*** Begin section ***

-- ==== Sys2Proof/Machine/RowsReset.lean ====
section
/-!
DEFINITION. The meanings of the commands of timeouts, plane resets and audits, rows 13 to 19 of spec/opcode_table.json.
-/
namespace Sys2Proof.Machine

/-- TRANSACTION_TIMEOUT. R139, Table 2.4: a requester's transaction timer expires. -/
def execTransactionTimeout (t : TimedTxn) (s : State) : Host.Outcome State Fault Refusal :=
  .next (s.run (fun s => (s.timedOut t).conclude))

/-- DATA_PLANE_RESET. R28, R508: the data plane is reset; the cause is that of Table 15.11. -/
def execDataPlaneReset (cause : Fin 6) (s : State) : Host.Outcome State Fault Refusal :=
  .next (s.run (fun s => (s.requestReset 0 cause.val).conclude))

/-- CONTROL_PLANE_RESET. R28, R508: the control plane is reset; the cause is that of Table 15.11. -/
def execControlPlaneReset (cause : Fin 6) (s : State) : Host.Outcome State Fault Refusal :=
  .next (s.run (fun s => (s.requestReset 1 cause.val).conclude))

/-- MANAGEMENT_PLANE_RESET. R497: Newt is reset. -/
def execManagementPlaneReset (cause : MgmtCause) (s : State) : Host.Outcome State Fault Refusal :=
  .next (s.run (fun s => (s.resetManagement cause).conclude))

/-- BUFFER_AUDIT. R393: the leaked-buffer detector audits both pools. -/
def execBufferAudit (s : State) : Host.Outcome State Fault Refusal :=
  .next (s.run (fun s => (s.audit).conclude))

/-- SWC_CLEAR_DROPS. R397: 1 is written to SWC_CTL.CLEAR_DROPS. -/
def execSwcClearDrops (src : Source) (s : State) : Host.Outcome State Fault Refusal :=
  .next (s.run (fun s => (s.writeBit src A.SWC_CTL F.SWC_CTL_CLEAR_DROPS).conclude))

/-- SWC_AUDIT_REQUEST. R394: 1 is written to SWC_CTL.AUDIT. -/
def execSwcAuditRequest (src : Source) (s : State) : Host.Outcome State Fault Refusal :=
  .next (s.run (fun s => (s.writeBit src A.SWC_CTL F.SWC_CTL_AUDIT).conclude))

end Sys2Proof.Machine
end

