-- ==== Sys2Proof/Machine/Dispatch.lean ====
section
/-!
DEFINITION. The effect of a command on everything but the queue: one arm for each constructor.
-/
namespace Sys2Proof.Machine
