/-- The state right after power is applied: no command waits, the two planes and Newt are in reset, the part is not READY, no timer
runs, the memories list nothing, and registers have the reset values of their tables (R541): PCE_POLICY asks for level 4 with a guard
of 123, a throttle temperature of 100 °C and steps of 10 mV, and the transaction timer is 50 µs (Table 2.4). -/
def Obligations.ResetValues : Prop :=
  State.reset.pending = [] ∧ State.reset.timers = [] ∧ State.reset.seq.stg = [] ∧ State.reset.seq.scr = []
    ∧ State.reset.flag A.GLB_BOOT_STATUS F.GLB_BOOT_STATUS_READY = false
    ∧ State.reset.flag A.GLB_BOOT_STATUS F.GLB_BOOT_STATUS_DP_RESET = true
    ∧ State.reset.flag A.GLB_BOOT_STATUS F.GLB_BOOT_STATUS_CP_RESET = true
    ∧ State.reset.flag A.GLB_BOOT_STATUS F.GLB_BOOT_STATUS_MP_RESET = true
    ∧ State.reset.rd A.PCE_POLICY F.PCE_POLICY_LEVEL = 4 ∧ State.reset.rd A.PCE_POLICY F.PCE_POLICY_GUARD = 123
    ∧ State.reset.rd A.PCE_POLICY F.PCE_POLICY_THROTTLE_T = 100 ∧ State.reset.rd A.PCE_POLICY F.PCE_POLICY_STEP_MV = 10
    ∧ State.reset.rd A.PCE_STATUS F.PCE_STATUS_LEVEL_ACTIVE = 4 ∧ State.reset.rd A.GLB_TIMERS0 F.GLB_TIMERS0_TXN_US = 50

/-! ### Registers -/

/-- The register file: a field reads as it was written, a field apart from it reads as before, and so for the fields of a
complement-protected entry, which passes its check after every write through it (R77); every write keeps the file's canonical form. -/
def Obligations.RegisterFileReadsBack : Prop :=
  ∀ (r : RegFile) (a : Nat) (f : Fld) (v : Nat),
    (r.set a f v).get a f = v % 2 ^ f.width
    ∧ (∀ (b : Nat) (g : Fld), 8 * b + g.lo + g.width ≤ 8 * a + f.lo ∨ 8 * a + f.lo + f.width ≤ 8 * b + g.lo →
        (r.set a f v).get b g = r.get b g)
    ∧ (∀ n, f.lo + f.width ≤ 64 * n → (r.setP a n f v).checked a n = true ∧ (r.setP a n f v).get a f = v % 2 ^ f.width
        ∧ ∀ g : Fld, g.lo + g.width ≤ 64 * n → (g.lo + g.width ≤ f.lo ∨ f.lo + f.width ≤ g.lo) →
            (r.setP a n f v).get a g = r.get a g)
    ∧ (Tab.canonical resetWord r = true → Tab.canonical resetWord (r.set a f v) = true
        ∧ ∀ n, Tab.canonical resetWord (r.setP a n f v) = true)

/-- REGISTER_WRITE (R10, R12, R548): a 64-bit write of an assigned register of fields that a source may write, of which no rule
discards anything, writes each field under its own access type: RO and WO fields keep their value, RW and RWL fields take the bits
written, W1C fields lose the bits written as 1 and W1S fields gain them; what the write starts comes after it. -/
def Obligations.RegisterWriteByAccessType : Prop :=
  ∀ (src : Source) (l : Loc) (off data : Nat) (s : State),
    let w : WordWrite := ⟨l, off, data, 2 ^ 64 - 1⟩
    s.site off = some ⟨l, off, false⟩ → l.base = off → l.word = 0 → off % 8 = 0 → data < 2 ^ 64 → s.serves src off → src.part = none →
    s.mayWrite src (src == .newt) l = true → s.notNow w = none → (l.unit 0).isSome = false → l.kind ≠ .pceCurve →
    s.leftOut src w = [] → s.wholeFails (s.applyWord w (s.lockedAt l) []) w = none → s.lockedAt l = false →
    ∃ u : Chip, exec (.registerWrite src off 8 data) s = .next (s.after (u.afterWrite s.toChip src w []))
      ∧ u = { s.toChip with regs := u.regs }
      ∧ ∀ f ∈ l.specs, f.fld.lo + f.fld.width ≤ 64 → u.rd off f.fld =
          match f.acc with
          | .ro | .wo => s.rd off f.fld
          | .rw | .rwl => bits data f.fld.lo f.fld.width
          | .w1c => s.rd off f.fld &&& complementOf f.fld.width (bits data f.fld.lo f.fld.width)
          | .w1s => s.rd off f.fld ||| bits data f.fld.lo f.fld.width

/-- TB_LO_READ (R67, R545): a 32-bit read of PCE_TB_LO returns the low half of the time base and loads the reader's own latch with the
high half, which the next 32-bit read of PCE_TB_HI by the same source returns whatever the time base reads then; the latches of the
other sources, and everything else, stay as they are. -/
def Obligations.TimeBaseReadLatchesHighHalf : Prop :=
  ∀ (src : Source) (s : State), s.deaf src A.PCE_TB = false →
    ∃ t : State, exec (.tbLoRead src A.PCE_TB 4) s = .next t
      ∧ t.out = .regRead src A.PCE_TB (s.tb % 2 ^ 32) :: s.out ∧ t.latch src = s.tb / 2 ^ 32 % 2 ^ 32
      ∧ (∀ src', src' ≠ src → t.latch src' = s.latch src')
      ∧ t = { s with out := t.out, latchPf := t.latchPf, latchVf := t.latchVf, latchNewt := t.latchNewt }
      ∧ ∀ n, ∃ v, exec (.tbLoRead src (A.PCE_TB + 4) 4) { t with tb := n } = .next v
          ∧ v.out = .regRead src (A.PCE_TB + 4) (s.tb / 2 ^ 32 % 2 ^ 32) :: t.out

*** End section ***
*** Begin section ***

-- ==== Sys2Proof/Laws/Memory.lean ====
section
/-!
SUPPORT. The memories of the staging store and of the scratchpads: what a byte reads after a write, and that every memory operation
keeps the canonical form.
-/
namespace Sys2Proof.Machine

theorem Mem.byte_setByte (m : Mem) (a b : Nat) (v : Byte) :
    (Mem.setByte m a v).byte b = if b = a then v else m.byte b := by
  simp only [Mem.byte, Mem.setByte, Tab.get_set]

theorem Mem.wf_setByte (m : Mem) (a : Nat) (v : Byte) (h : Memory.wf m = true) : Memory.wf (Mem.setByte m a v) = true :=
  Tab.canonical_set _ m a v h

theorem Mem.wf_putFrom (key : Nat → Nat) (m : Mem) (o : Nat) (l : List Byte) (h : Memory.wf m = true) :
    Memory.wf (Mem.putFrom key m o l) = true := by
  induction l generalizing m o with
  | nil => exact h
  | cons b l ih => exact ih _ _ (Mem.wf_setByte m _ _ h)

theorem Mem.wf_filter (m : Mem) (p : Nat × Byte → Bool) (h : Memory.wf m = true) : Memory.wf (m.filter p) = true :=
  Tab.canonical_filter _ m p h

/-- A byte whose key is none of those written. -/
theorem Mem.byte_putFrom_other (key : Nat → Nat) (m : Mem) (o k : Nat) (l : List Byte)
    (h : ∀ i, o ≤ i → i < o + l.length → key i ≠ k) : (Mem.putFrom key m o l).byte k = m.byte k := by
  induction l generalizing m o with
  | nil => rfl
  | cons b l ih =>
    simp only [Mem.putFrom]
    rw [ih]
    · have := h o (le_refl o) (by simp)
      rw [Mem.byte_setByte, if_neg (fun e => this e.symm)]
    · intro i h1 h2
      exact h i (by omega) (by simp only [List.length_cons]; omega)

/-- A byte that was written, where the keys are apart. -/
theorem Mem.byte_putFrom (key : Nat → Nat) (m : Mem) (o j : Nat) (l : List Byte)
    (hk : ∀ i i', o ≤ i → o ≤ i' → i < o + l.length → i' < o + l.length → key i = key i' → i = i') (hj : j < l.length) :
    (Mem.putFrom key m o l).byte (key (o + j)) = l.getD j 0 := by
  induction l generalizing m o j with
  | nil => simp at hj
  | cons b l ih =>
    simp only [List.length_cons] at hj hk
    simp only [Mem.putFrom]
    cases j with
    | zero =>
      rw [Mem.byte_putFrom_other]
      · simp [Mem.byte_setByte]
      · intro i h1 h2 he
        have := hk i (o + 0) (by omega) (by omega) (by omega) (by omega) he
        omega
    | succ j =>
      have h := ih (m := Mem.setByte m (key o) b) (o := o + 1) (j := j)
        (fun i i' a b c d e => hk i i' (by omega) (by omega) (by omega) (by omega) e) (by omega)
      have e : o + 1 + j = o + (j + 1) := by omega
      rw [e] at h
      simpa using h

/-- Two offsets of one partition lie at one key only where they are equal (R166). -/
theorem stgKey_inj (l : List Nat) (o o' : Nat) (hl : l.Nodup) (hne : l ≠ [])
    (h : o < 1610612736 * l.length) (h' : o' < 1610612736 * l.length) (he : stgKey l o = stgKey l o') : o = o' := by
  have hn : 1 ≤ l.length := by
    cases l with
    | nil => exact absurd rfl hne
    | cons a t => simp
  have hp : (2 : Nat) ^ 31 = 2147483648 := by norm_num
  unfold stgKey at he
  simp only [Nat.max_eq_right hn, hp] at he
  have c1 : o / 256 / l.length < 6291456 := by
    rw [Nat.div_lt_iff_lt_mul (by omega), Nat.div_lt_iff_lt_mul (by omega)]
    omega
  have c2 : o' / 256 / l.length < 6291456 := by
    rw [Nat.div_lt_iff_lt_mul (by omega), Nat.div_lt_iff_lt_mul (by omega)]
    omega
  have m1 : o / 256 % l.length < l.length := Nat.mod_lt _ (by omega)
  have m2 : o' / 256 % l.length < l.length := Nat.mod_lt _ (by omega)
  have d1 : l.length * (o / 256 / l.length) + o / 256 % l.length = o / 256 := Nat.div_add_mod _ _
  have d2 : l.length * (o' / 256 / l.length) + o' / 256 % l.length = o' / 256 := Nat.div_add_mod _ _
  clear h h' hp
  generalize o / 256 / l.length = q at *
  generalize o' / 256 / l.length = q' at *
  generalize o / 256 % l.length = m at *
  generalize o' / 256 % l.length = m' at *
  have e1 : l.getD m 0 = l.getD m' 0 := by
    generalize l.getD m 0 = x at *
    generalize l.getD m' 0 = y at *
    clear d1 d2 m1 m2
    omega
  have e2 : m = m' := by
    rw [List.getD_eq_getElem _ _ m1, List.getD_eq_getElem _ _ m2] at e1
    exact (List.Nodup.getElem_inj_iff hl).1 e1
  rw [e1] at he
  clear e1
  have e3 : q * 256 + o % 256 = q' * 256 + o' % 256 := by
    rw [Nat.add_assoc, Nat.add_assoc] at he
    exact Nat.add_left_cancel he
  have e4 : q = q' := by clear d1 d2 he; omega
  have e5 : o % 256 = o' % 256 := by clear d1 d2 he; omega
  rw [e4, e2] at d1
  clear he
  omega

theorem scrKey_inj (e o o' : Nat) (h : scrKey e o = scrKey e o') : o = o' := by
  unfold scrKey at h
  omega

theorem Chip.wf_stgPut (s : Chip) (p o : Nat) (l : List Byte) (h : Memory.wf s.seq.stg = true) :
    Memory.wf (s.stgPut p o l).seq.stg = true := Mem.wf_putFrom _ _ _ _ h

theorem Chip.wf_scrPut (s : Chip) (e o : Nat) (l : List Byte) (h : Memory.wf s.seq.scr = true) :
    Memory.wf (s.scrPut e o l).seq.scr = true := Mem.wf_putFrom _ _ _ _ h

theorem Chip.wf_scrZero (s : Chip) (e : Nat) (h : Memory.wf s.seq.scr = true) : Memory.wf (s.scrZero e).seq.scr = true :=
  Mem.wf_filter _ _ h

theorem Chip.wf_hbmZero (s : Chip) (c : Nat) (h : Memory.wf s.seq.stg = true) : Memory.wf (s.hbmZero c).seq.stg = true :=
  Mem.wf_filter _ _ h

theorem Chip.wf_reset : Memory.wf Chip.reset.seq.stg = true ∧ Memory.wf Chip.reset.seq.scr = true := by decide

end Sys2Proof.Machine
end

*** End section ***

### WHAT IS REQUIRED
Copy only this part of the entries above: the line with "to SWC_CTL.AUDIT. -/", the line with "f.width ≤ 64", and the lines between, all exactly as written.

### WRITTEN ANSWER
/-- SWC_AUDIT_REQUEST. R394: 1 is written to SWC_CTL.AUDIT. -/
def execSwcAuditRequest (src : Source) (s : State) : Host.Outcome State Fault Refusal :=
  .next (s.run (fun s => (s.writeBit src A.SWC_CTL F.SWC_CTL_AUDIT).conclude))

end Sys2Proof.Machine
end

-- ==== Sys2Proof/Machine/Dispatch.lean ====
section
/-!
DEFINITION. The effect of a command on everything but the queue: one arm for each constructor.
-/
namespace Sys2Proof.Machine
/-- The state right after power is applied: no command waits, the two planes and Newt are in reset, the part is not READY, no timer
runs, the memories list nothing, and registers have the reset values of their tables (R541): PCE_POLICY asks for level 4 with a guard
of 123, a throttle temperature of 100 °C and steps of 10 mV, and the transaction timer is 50 µs (Table 2.4). -/
def Obligations.ResetValues : Prop :=
  State.reset.pending = [] ∧ State.reset.timers = [] ∧ State.reset.seq.stg = [] ∧ State.reset.seq.scr = []
    ∧ State.reset.flag A.GLB_BOOT_STATUS F.GLB_BOOT_STATUS_READY = false
    ∧ State.reset.flag A.GLB_BOOT_STATUS F.GLB_BOOT_STATUS_DP_RESET = true
    ∧ State.reset.flag A.GLB_BOOT_STATUS F.GLB_BOOT_STATUS_CP_RESET = true
    ∧ State.reset.flag A.GLB_BOOT_STATUS F.GLB_BOOT_STATUS_MP_RESET = true
    ∧ State.reset.rd A.PCE_POLICY F.PCE_POLICY_LEVEL = 4 ∧ State.reset.rd A.PCE_POLICY F.PCE_POLICY_GUARD = 123
    ∧ State.reset.rd A.PCE_POLICY F.PCE_POLICY_THROTTLE_T = 100 ∧ State.reset.rd A.PCE_POLICY F.PCE_POLICY_STEP_MV = 10
    ∧ State.reset.rd A.PCE_STATUS F.PCE_STATUS_LEVEL_ACTIVE = 4 ∧ State.reset.rd A.GLB_TIMERS0 F.GLB_TIMERS0_TXN_US = 50

/-! ### Registers -/

/-- The register file: a field reads as it was written, a field apart from it reads as before, and so for the fields of a
complement-protected entry, which passes its check after every write through it (R77); every write keeps the file's canonical form. -/
def Obligations.RegisterFileReadsBack : Prop :=
  ∀ (r : RegFile) (a : Nat) (f : Fld) (v : Nat),
    (r.set a f v).get a f = v % 2 ^ f.width
    ∧ (∀ (b : Nat) (g : Fld), 8 * b + g.lo + g.width ≤ 8 * a + f.lo ∨ 8 * a + f.lo + f.width ≤ 8 * b + g.lo →
        (r.set a f v).get b g = r.get b g)
    ∧ (∀ n, f.lo + f.width ≤ 64 * n → (r.setP a n f v).checked a n = true ∧ (r.setP a n f v).get a f = v % 2 ^ f.width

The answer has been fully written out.